### Directions
Copy out each line of the entries below in which the string "gapFind" appears.

Start of Records for the exercise

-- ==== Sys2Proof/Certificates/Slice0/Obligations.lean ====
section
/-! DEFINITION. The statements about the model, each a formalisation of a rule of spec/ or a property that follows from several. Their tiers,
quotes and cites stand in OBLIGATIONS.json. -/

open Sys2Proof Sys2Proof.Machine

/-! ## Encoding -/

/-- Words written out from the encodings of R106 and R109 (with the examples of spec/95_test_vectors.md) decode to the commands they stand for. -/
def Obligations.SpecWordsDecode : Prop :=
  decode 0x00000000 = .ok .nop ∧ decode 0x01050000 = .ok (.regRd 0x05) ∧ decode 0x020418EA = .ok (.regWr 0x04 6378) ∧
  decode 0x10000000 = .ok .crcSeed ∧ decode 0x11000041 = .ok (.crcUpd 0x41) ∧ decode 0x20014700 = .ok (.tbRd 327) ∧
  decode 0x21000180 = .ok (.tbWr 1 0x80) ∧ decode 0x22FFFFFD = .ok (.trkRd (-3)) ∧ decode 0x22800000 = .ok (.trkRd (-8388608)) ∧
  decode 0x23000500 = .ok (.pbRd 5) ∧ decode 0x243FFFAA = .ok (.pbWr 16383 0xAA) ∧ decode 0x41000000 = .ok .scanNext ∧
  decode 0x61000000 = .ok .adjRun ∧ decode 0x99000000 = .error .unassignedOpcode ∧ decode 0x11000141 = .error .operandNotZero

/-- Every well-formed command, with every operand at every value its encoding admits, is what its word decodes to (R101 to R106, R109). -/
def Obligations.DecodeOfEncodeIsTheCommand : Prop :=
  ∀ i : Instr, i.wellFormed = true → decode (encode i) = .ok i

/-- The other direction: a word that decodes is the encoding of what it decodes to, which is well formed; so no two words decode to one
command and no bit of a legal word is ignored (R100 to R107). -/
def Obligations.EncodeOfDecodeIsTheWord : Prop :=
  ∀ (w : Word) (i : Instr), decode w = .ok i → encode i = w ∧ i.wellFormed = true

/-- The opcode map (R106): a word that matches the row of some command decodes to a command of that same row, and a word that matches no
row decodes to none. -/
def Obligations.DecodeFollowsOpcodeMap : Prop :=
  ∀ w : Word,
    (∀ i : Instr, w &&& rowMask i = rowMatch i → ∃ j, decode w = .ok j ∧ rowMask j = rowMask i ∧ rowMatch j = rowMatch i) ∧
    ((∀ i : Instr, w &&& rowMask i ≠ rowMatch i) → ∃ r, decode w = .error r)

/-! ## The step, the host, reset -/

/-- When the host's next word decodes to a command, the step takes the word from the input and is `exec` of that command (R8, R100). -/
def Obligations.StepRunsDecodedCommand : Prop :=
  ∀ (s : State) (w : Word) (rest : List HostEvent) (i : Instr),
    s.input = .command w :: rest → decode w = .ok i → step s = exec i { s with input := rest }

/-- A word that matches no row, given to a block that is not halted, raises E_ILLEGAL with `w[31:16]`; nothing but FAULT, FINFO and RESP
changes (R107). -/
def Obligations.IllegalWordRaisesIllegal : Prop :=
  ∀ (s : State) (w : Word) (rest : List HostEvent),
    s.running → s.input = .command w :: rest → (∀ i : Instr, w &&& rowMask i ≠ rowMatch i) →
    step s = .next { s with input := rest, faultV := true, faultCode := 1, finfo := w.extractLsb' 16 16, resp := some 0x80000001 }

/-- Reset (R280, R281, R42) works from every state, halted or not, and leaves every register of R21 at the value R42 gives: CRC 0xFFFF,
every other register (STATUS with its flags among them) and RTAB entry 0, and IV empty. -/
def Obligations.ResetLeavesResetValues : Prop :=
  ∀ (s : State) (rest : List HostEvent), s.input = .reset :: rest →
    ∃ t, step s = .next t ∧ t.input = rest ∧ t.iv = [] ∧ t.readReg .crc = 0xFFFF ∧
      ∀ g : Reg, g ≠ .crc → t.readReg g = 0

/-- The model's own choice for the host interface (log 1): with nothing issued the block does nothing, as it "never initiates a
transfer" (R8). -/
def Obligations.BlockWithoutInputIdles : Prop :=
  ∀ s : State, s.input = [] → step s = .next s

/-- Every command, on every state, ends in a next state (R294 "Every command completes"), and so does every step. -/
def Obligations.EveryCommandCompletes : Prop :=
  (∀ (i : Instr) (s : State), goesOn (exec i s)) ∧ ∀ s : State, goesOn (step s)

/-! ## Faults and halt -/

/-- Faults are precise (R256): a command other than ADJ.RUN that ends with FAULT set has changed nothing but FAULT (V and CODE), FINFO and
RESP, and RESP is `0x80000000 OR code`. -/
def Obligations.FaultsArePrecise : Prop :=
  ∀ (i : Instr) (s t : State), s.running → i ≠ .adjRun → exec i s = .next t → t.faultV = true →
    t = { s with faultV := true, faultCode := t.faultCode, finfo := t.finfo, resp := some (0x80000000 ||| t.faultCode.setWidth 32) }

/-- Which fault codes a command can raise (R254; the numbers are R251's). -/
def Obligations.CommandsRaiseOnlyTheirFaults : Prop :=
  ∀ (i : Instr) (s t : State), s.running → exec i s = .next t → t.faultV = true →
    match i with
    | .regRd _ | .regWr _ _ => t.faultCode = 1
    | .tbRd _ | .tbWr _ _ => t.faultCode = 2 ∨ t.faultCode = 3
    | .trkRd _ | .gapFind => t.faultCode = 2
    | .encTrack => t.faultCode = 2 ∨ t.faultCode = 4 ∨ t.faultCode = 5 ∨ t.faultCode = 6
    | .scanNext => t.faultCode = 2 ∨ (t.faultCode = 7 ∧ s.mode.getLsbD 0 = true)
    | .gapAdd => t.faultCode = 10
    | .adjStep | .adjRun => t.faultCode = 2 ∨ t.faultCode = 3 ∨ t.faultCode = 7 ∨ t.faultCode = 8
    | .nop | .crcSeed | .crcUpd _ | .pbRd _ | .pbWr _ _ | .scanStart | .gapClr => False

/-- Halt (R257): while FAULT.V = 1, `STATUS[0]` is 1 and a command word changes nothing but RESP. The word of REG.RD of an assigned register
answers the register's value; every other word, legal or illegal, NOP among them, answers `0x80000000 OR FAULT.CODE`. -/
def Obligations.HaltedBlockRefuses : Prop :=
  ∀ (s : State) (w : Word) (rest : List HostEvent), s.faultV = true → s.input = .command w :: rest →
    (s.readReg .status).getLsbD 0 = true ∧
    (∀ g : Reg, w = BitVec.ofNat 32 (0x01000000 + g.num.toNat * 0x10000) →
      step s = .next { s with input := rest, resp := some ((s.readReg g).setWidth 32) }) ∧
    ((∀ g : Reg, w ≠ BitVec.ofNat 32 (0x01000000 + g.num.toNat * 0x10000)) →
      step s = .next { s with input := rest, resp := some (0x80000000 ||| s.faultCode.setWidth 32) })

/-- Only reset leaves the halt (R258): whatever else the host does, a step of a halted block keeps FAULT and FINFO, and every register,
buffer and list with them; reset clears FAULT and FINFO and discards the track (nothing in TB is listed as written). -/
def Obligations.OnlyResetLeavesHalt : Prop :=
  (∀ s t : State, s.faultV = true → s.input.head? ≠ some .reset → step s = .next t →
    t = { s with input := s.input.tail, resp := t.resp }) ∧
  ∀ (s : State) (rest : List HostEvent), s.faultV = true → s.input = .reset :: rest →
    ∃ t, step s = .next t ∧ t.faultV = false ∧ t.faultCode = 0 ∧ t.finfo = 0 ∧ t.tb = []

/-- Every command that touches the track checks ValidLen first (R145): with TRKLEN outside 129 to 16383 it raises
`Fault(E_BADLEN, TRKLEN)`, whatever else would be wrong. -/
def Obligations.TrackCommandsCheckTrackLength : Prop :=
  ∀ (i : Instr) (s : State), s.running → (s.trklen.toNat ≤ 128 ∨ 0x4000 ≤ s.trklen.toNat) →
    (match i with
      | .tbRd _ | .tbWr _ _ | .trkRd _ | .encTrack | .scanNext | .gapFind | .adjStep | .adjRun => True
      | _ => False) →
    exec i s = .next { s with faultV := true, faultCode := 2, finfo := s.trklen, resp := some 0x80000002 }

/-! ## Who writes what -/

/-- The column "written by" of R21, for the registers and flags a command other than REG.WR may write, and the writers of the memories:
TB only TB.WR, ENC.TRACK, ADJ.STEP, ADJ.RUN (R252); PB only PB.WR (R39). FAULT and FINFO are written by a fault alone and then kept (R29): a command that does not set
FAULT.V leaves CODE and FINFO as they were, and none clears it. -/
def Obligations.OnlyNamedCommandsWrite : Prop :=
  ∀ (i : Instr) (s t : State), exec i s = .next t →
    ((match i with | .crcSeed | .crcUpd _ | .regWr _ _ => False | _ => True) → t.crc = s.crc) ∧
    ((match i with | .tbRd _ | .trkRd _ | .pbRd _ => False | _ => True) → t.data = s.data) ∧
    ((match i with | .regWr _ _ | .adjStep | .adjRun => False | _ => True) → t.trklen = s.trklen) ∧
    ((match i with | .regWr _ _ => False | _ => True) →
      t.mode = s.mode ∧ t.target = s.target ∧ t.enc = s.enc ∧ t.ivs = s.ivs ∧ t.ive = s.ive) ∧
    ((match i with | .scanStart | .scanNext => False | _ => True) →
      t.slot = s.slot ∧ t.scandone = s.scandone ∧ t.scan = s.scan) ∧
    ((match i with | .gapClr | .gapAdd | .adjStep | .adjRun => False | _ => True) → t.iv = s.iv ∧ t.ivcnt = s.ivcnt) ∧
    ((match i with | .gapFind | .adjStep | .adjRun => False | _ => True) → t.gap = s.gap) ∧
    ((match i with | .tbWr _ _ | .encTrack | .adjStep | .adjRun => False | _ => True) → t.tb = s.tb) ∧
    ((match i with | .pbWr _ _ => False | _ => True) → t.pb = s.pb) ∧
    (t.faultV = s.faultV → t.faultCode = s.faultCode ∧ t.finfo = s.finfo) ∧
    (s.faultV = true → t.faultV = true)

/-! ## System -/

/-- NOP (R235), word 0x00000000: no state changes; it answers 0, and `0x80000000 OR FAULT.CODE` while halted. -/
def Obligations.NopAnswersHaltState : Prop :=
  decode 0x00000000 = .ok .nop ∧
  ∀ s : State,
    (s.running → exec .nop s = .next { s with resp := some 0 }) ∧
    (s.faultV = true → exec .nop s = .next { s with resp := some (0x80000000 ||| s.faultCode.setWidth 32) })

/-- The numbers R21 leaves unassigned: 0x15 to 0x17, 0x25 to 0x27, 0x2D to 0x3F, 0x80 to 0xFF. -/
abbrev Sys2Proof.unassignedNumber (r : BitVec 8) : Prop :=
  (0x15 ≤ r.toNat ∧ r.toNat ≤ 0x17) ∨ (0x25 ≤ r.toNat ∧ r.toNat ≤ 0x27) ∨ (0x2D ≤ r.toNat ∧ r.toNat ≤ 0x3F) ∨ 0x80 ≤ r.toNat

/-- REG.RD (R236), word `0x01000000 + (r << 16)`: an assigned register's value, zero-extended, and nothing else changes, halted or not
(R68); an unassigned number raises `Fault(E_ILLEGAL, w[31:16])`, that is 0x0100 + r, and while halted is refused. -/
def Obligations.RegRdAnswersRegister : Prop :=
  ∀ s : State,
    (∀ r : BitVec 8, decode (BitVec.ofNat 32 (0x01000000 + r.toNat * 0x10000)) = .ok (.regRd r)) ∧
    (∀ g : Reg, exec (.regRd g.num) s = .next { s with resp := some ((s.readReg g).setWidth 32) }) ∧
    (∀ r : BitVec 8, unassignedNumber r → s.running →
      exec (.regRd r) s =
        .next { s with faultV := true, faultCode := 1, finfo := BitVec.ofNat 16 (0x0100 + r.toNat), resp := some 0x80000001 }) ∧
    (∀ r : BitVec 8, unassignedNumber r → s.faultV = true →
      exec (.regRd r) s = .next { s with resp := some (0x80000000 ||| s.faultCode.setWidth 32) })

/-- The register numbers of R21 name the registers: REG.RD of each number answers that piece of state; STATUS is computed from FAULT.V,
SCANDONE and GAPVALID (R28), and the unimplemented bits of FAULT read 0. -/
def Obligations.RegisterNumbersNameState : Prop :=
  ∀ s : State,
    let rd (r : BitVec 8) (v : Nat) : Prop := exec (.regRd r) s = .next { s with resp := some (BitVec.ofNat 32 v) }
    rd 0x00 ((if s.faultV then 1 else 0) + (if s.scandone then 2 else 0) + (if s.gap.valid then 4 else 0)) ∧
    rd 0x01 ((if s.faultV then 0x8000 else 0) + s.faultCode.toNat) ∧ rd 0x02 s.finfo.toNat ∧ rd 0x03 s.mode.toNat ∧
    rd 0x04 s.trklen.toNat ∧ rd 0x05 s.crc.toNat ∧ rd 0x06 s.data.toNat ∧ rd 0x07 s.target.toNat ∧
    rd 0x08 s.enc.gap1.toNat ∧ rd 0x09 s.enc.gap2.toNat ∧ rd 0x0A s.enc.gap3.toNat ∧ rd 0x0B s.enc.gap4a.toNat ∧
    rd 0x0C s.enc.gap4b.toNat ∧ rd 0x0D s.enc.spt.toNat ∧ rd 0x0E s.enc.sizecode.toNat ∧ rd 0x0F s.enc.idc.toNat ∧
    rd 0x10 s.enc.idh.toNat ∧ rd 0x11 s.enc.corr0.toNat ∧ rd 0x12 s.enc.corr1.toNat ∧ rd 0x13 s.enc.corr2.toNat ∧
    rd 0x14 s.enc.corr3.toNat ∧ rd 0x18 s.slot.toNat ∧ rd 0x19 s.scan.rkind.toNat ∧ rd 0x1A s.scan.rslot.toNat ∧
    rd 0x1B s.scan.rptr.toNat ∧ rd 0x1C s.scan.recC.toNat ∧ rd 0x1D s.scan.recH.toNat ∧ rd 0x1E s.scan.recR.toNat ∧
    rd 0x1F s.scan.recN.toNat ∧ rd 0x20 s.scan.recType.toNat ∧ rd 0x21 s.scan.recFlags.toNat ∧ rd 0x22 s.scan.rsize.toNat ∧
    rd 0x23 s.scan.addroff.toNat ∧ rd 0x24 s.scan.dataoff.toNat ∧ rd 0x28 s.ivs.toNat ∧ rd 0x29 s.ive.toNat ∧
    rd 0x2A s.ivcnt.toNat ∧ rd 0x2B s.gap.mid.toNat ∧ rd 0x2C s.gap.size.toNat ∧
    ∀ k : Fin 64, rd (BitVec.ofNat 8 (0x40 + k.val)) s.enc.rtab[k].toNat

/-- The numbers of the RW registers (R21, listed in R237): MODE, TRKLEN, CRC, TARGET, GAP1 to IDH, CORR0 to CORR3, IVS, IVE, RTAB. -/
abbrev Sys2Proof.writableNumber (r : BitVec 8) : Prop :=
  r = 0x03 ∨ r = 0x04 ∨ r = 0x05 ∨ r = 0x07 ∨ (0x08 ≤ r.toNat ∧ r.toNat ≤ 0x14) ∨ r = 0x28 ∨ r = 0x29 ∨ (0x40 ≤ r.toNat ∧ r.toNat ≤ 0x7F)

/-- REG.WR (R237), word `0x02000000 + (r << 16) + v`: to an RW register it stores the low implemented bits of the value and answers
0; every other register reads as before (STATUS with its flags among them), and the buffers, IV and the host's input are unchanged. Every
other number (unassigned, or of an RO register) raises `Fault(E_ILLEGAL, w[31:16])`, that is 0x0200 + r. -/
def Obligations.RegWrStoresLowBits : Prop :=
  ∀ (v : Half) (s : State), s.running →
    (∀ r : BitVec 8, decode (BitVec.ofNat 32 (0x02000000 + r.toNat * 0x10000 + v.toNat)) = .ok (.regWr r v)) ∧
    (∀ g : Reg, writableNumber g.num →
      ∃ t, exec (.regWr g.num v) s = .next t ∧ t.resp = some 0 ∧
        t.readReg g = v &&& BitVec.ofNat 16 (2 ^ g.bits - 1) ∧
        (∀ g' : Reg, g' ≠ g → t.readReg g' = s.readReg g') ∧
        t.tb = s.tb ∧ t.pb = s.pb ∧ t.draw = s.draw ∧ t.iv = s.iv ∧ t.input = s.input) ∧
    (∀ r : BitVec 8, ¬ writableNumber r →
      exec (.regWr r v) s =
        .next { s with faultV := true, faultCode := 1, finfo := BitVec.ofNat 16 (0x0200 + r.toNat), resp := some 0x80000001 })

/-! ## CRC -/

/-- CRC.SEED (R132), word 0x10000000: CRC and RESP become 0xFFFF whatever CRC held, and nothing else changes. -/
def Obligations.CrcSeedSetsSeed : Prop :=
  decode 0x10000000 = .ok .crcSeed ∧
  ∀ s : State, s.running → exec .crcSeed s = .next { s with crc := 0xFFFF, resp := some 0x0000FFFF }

End of Records for the exercise

### The completed task
    | .trkRd _ | .gapFind => t.faultCode = 2
      | .tbRd _ | .tbWr _ _ | .trkRd _ | .encTrack | .scanNext | .gapFind | .adjStep | .adjRun => True
    ((match i with | .gapFind | .adjStep | .adjRun => False | _ => True) → t.gap = s.gap) ∧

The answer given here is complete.